"The delivery of medical care is to do as much nothing as possible."
-Stephen Bergman known as "Dr. Samuel Shem," Rule Number 13, The House of God
Website for information on The House of God:
http://www.theatlantic.com/health/archive/2012/11/samuel-shem-34-years-after-the-house-of-god/265675/
Heads up! Physicians -- Your first rule is "to do no harm."
Dr. Sanjay Gupta reports American doctors perform far more tests and procedures and hand our more prescriptions than in other industrialized nations, and far more than they once did. Since 1996, the percentage of doctor visits leading to at least five drugs’ being prescribed has nearly tripled, and the number of M.R.I. scans quadrupled.

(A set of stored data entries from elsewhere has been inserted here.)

/-- Settles O41: each row issues its instruction, whose action is one branch of its function; MQCTL changes each queue by its own bits. -/
theorem threadInstructions : Obligations.ThreadInstructions := by
  unfold Obligations.ThreadInstructions
  refine ⟨fun th word w i e s hw h3 H => ?_, fun th op b i e s H hb hpause => ?_, fun th i e s H => H.answers_eq rfl rfl, fun th i e s H => ?_,
    fun th z i e s H => ⟨fun hopen => ?_, fun hclosed => ?_⟩,
    fun th op i e s H => ⟨fun r hr hk hsrc => ?_, fun hr hk => ?_, fun hr => ?_⟩, fun th bits i e s H => ⟨?_, ?_⟩⟩
  · subst hw
    have he : exec (.baseInstruction th word) s = .next (s.run (threadAct th 4 word.toNat (wordAct word.toNat false))) := by
      show execBaseInstruction th word s = _
      unfold execBaseInstruction
      simp only [h3, if_true]
    refine ⟨fun hop p hp h7 hf3 => ?_, fun hop hf3 => ?_, fun hop hf3 => ?_, fun hop => ?_, fun hop => ?_⟩
    · refine H.answers_eq he ?_
      rw [wordAct_reg hop]
      refine resultAct_some ?_ _ _
      rw [h7, hf3]
      exact opReg_of_mem hp (xreg_lt _ _ _) (xreg_lt _ _ _)
    · refine H.answers_eq he ?_
      rw [wordAct_imm hop]
      refine resultAct_some ?_ _ _
      rw [hf3]
      rfl
    · refine H.answers_eq he ?_
      rw [wordAct_branch hop]
      simp only [branchAct, Act.dev, hf3, branchTaken]
      by_cases hab : e.xreg i.k (wRs1 word.toNat) = e.xreg i.k (wRs2 word.toNat)
      · simp only [hab, decide_true, if_true]
        rfl
      · simp only [hab, decide_false, if_false]
    · refine H.answers_eq he ?_
      rw [wordAct_jal hop]
      simp only [jumpAct, Act.dev, H.size]
      rfl
    · obtain ⟨hc, hv, hp⟩ := Dev.faultOf_eq (Dev.faultAt_faultOf i i.bits H.faults (show (1 : Nat) ≠ 0 by decide))
      refine answers_of_dev (d := e.illegal i) he ((H.act _).trans ?_) ⟨rfl, hc, hv.trans H.word, hp⟩
      rw [wordAct_illegal hop]
      rfl
  · refine H.answers_eq (f := fenceSetAct op) (by rw [hb]; rfl) ?_
    have hno : (decide (op.pred.val = 1) && decide (op.succ.val = 0)) = false := by
      rw [← Bool.not_eq_true, Bool.and_eq_true, decide_eq_true_eq, decide_eq_true_eq]
      exact hpause
    simp only [fenceSetAct, hno, Bool.false_eq_true, if_false]
    rfl
  · obtain ⟨v, hfault⟩ := Dev.faultFree_faultOf i H.faults (show (9 : Nat) ≠ 0 by decide)
    obtain ⟨hc, -, hp⟩ := Dev.faultOf_eq hfault
    exact H.answers rfl rfl fun t ht hdev => ⟨ht, by rw [hdev, hc], by rw [hdev, hp]⟩
  · refine H.answers (x := e.modThr i.k (fun t => { t with state := .debug })) rfl ?_ fun t ht hdev => ⟨ht, ?_, ?_⟩
    · simp only [ebreakAct, Act.dev, H.keep, hopen, if_true]
    · rw [hdev, Dev.modThr_at]
    · rw [hdev, Dev.modThr_at]
      exact H.pc_thrAt
  · obtain ⟨v, hfault⟩ := Dev.faultFree_faultOf i H.faults (show (0x0D : Nat) ≠ 0 by decide)
    obtain ⟨hc, -, hp⟩ := Dev.faultOf_eq hfault
    refine H.answers (x := e.faultFree i 0x0D) rfl ?_ fun t ht hdev => ⟨ht, by rw [hdev, hc], by rw [hdev, hp]⟩
    simp only [ebreakAct, Act.dev, H.keep, hclosed, if_false]
  · exact H.answers_eq rfl (csrAct_reads hr hk hsrc i e _ _)
  · refine H.answers rfl (csrAct_mwtmo hr hk i e _ _) fun t ht hdev => ⟨ht, ?_⟩
    rw [hdev, Dev.modThr_at, Dev.retire_thrAt_self, H.size]
    exact ⟨rfl, rfl, rfl⟩
  · exact H.answers_eq rfl (csrAct_unknown hr i e _ _)
  · refine H.answers rfl rfl fun t ht hdev => ⟨ht, fun q hq => ?_⟩
    rw [hdev]
    exact mqctl_restarts bits i.core hq (e.retire i 0 0)
  · refine H.answers rfl rfl fun t ht hdev => ⟨ht, fun q hq => ?_⟩
    rw [hdev]
    exact mqctl_clears bits i.core hq (e.retire i 0 0)

end Sys2Proof.Proofs
end

section
/-! Loads, stores and atomics of threads (R149, R157, R165, R194, R195, R230, R280, R308). -/

namespace Sys2Proof.Machine

open Sys2Proof.Laws

/-! ### What a write unit leaves of a thread -/

theorem Dev.digestWrite_thr (d : Dev) (m : Mem) (c : CtxId) (a : Nat) (bs : Bytes) : (d.digestWrite m c a bs).thr = d.thr := by
  unfold Dev.digestWrite
  split
  · rfl
  · refine foldl_keeps (P := fun b : Dev => b.thr = d.thr) (fun b l hb => ?_) _ d rfl
    split
    · exact hb
    · exact hb

/-- A thread as it was, but for its reservation. -/
def Dev.SparesThread (a b : Dev) (k : Nat) : Prop := ∃ r, b.thrAt k = { a.thrAt k with resv := r }

theorem Dev.SparesThread.trans {a b c : Dev} {k : Nat} (h : a.SparesThread b k) (g : b.SparesThread c k) : a.SparesThread c k := by
  obtain ⟨r, hr⟩ := h
  obtain ⟨q, hq⟩ := g
  exact ⟨q, by rw [hq, hr]⟩

/-- A thread that is not IDLE keeps all but its reservation as a line is written (R149). -/
theorem Dev.breakLine_spares {d : Dev} {k : Nat} (line : Nat) (h : (d.thrAt k).state ≠ .idle) : d.SparesThread (d.breakLine line) k := by
  unfold Dev.breakLine
  simp only
  split
  · have hne : ∀ t : Thread, t.state ≠ .idle → t ≠ Thread.init := fun t ht e => ht (by rw [e]; rfl)
    have hmap : ({ d with thr := tblMap Thread.init (fun _ t => if t.resv = some line then { t with resv := none } else t) d.thr } : Dev).thrAt k
        = if (d.thrAt k).resv = some line then { d.thrAt k with resv := none } else d.thrAt k := by
      refine tblGet_map_of_ne (e := Thread.init) (v := d.thrAt k) (k := k)
        (f := fun _ t => if t.resv = some line then { t with resv := none } else t) ?_ (hne _ h) rfl
      split
      · exact hne _ h
      · exact hne _ h
    rw [Dev.SparesThread, hmap]
    split
    · exact ⟨none, rfl⟩
    · exact ⟨_, rfl⟩
  · exact ⟨_, rfl⟩

theorem Dev.breakLines_spares {d : Dev} {k : Nat} (a n : Nat) (h : (d.thrAt k).state ≠ .idle) : d.SparesThread (d.breakLines a n) k := by
  unfold Dev.breakLines
  refine foldl_keeps (P := fun b : Dev => d.SparesThread b k) (fun b l hb => ?_) _ d ⟨_, rfl⟩
  refine hb.trans (b.breakLine_spares l ?_)
  obtain ⟨r, hr⟩ := hb
  rw [hr]
  exact h

theorem Dev.unitWrite_spares {d : Dev} {k : Nat} (m : Mem) (c : CtxId) (a : Nat) (bs : Bytes) (poison : Bool) (h : (d.thrAt k).state ≠ .idle) :
    d.SparesThread (d.unitWrite m c a bs poison).1 k := by
  obtain ⟨r, hr⟩ := d.breakLines_spares a bs.length h
  refine ⟨r, ?_⟩
  unfold Dev.unitWrite Dev.thrAt
  rw [Dev.digestWrite_thr]
  exact hr

/-! ### Accesses of the issuing thread -/

theorem Dev.ReachesMem.thr {d e : Dev} {m : Mem} {i : Insn} {acc : Access} {va a : Nat} {ro : Bool} (h : d.ReachesMem m i acc va a ro e) :
    e.thr = d.thr := by
  unfold Dev.ReachesMem Dev.reach at h
  simp only at h
  split at h
  · have := congrArg Prod.snd h
    rw [← show d.cache i.c va _ = e from this]
    exact Dev.cache_thr _ _ _ _
  · exact absurd (congrArg Prod.fst h) (by simp)
  · exact absurd (congrArg Prod.fst h) (by simp)

theorem Dev.xreg_of_thr {a b : Dev} (h : b.thr = a.thr) (k r : Nat) : b.xreg k r = a.xreg k r := by
  unfold Dev.xreg Dev.thrAt
  rw [h]

theorem length_leBytes (n v : Nat) : (leBytes n v).length = n := by
  induction n generalizing v with
  | zero => rfl
  | succ n ih => rw [leBytes, List.length_cons, ih]

/-! ### Loads -/

theorem loadAct_misaligned {op : LoadOp} {i : Insn} {d : Dev} (h : d.loadAddr i op % 2 ^ op.size.val ≠ 0) (f : Fuses) (m : Mem) :
    loadAct op i f m d = { dev := d.faultAt i 2 (d.loadAddr i op) } := by
  unfold loadAct
  simp only [show (d.xreg i.k op.rs1.val + imm12 op.imm) % 2 ^ 64 = d.loadAddr i op from rfl, h, ne_eq, not_false_eq_true, if_true]

/-- A near load waits for its data (R157). -/
theorem loadAct_near {op : LoadOp} {i : Insn} {d e : Dev} {a : Nat} {ro : Bool} {m : Mem} (h : d.loadAddr i op % 2 ^ op.size.val = 0)
    (hreach : d.ReachesMem m i .read (d.loadAddr i op) a ro e) (hfree : e.nearBlock a (2 ^ op.size.val) false = none) (f : Fuses) :
    loadAct op i f m d = ⟨e.stallOn i (.load ⟨op.rd.val, d.loadAddr i op, a, 2 ^ op.size.val, op.unsigned, op.compressed, false⟩), [], []⟩ := by
  unfold Dev.ReachesMem at hreach
  unfold loadAct
  simp only [show (d.xreg i.k op.rs1.val + imm12 op.imm) % 2 ^ 64 = d.loadAddr i op from rfl, h, ne_eq, not_true_eq_false, if_false, hreach, hfree]

/-- The data of a load from this module comes back (R157). -/
theorem loadReturn_value {th : ThreadRef} {l : PendLoad} {c : CtxId} {i : Insn} {pl : Place} {v : Nat} {d e : Dev} {m : Mem}
    (hstall : (d.thrAt (thrNo th)).stall = some (.load l)) (hc : d.holder (thrNo th / 8) = some c) (hlocal : l.remote = false)
    (hi : i = ⟨thrNo th, c, (d.thrAt (thrNo th)).pc, if l.compressed then 2 else 4, 0⟩)
    (hpl : d.decodeAt (some i.core) (field l.ga 45 3) (l.ga % 2 ^ 45) = some pl) (hread : d.threadRead m i pl l.va l.bytes = (.value v, e)) (f : Fuses) :
    loadReturn th .here f m d = { dev := e.retire i l.rd (loadValue v l.bytes l.unsigned) } := by
  unfold loadReturn
  simp only [hstall, hc, hlocal, ← hi, hpl, hread, Bool.false_eq_true, if_false]

/-! ### Stores -/

/-- A near write whose bytes are free (R194, R196). -/
theorem nearWrite_free {a : Nat} {bs : Bytes} {va : Nat} {i : Insn} {d : Dev} (h : d.freeToWrite a bs.length) (g : Dev → Dev) (f : Fuses) (m : Mem) :
    nearWrite a false bs va g i f m d = { dev := g (d.unitWrite m i.c a bs false).1, mem := [.write a bs false] } := by
  obtain ⟨hheld, hblock⟩ := h
  unfold nearWrite
  simp only [hheld, hblock, Bool.or_self, Bool.false_eq_true, if_false]
  rfl

theorem storeOpAct_near {op : StoreOp} {i : Insn} {d e : Dev} {a : Nat} {m : Mem} (h : d.storeAddr i op % 2 ^ op.size.val = 0)
    (hreach : d.ReachesMem m i .write (d.storeAddr i op) a false e) (hfree : e.freeToWrite a (2 ^ op.size.val)) (f : Fuses) :
    storeOpAct op i f m d = ⟨((e.unitWrite m i.c a (leBytes (2 ^ op.size.val) (d.xreg i.k op.rs2.val)) false).1).retire i 0 0,
      [.write a (leBytes (2 ^ op.size.val) (d.xreg i.k op.rs2.val)) false], []⟩ := by
  unfold Dev.ReachesMem at hreach
  unfold storeOpAct storeAct
  simp only [show (d.xreg i.k op.rs1.val + imm12 op.imm) % 2 ^ 64 = d.storeAddr i op from rfl, h, ne_eq, not_true_eq_false, if_false, hreach]
  exact nearWrite_free (by rw [length_leBytes]; exact hfree) _ f m

/-! ### Atomics -/

/-- A near atomic that is done has written its result over the value that stood there (R308). -/
theorem Dev.homeAmo_done {d x : Dev} {m : Mem} {c : CtxId} {a n v old : Nat} {kind : AmoKind} {sig : Signaller} {un po far : Bool} {es : List MemEff}
    (h : d.homeAmo m c (.mem a) kind n v sig far = (.done old un po, x, es)) :
    old = m.num a n ∧ es = [.write a (leBytes n (amoResult kind n old v)) false] := by
  unfold Dev.homeAmo at h
  simp only at h
  split at h
  · exact absurd (congrArg Prod.fst h) (by simp)
  · split at h
    · exact absurd (congrArg Prod.fst h) (by simp)
    · split at h
      · exact absurd (congrArg Prod.fst h) (by simp)
      · split at h
        · exact absurd (congrArg Prod.fst h) (by simp)
        · split at h
          · exact absurd (congrArg Prod.fst h) (by simp)
          · split at h
            · exact absurd (congrArg Prod.fst h) (by simp)
            · have hold := (HomeEnd.done.inj (congrArg Prod.fst h)).1
              refine ⟨hold.symm, ?_⟩
              rw [← hold]
              exact (congrArg (fun p => p.2.2) h).symm

theorem amoAct_near {op : AmoOp} {i : Insn} {d e x : Dev} {a n old : Nat} {po : Bool} {m : Mem} {es : List MemEff} (hn : n = if op.dword then 8 else 4)
    (h : d.xreg i.k op.rs1.val % n = 0) (hreach : d.ReachesMem m i .write (d.xreg i.k op.rs1.val) a false e)
    (hamo : e.homeAmo m i.c (.mem a) op.kind n (e.xreg i.k op.rs2.val) ⟨e.moduleId, i.unit, some (i.k % 8), 3⟩ false = (.done old false po, x, es))
    (f : Fuses) : amoAct op i f m d = { dev := x.retire i op.rd.val (loadValue old n false), mem := es } := by
  rw [Dev.xreg_of_thr hreach.thr] at hamo
  unfold Dev.ReachesMem at hreach
  unfold amoAct
  simp only [← hn, h, ne_eq, not_true_eq_false, if_false, hreach, hamo, Bool.false_eq_true]

theorem lrAct_near {op : LrScOp} {i : Insn} {d e x : Dev} {a n v : Nat} {ro : Bool} {m : Mem} (hrs2 : op.rs2.val = 0) (hn : n = if op.dword then 8 else 4)
    (h : d.xreg i.k op.rs1.val % n = 0) (hreach : d.ReachesMem m i .read (d.xreg i.k op.rs1.val) a ro e)
    (hread : e.threadRead m i (.mem a) (d.xreg i.k op.rs1.val) n = (.value v, x)) (f : Fuses) :
    lrAct op i f m d = ⟨(x.retire i op.rd.val (loadValue v n false)).modThr i.k (fun t => { t with resv := some (lineOf a) }), [], []⟩ := by
  unfold Dev.ReachesMem at hreach
  unfold lrAct
  simp only [← hn, hrs2, h, ne_eq, not_true_eq_false, if_false, hreach, hread]

/-- SC on a near place (R149). -/
theorem scAct_near {op : LrScOp} {i : Insn} {d e : Dev} {a n : Nat} {ro : Bool} {m : Mem} (hn : n = if op.dword then 8 else 4)
    (h : d.xreg i.k op.rs1.val % n = 0) (hreach : d.ReachesMem m i .write (d.xreg i.k op.rs1.val) a ro e) (f : Fuses) :
    scAct op i f m d = if (e.thrAt i.k).resv = some (lineOf a)
      then nearWrite a ro (leBytes n (e.xreg i.k op.rs2.val)) (d.xreg i.k op.rs1.val)
        (fun d => (d.retire i op.rd.val 0).modThr i.k (fun t => { t with resv := none })) i f m e
      else { dev := (e.retire i op.rd.val 1).modThr i.k (fun t => { t with resv := none }) } := by
  unfold Dev.ReachesMem at hreach
  unfold scAct
  simp only [← hn, h, ne_eq, not_true_eq_false, if_false, hreach]

/-! ### Arrivals and acknowledgements -/

/-- A write unit reaches memory outside the cores (R195, R230). -/
theorem arrivalAct_mem {id u : Nat} {x : Flight} {d : Dev} (hfind : d.flight.find? (fun x => x.id = id && x.answer.isNone) = some x)
    (horder : d.inOrder x = true) (hpl : d.pktPlace x.addr = some (.mem u)) (hamo : x.amo = none) (hcore : d.coreOf u = none)
    (hcheck : d.homeCheck x.ctx (.mem u) x.data.length true = none) (f : Fuses) (m : Mem) :
    arrivalAct id f m d = ⟨((d.unitWrite m x.ctx u x.data false).1).arrived x 0 0 false,
      .write u x.data false :: (if x.marks = 0 then [] else markEffs u x.data.length x.marks), []⟩ := by
  unfold arrivalAct
  simp only [hfind, horder, hpl, hamo, Dev.homeWrite_mem hcore hcheck, Bool.not_true, Bool.false_eq_true, if_false]
  rfl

More -- more procedures, more testing, more treatment, more drugs -- is not always better. According to Gupta, in a recent anonymous survey, orthopedic surgeons said 24 percent of the tests they ordered were medically unnecessary.
Americans must begin to question some very common methods used by doctors because of the following reasons:
(1) Unnecessary actions can be potentially harmful, and
(2) Unnecessary actions are exceedingly expensive.
According to a 1999 report by the Institute of Medicine, as many as 98,000 Americans were dying every year because of medical mistakes. Today, exact figures are hard to come by because states don’t abide by the same reporting guidelines.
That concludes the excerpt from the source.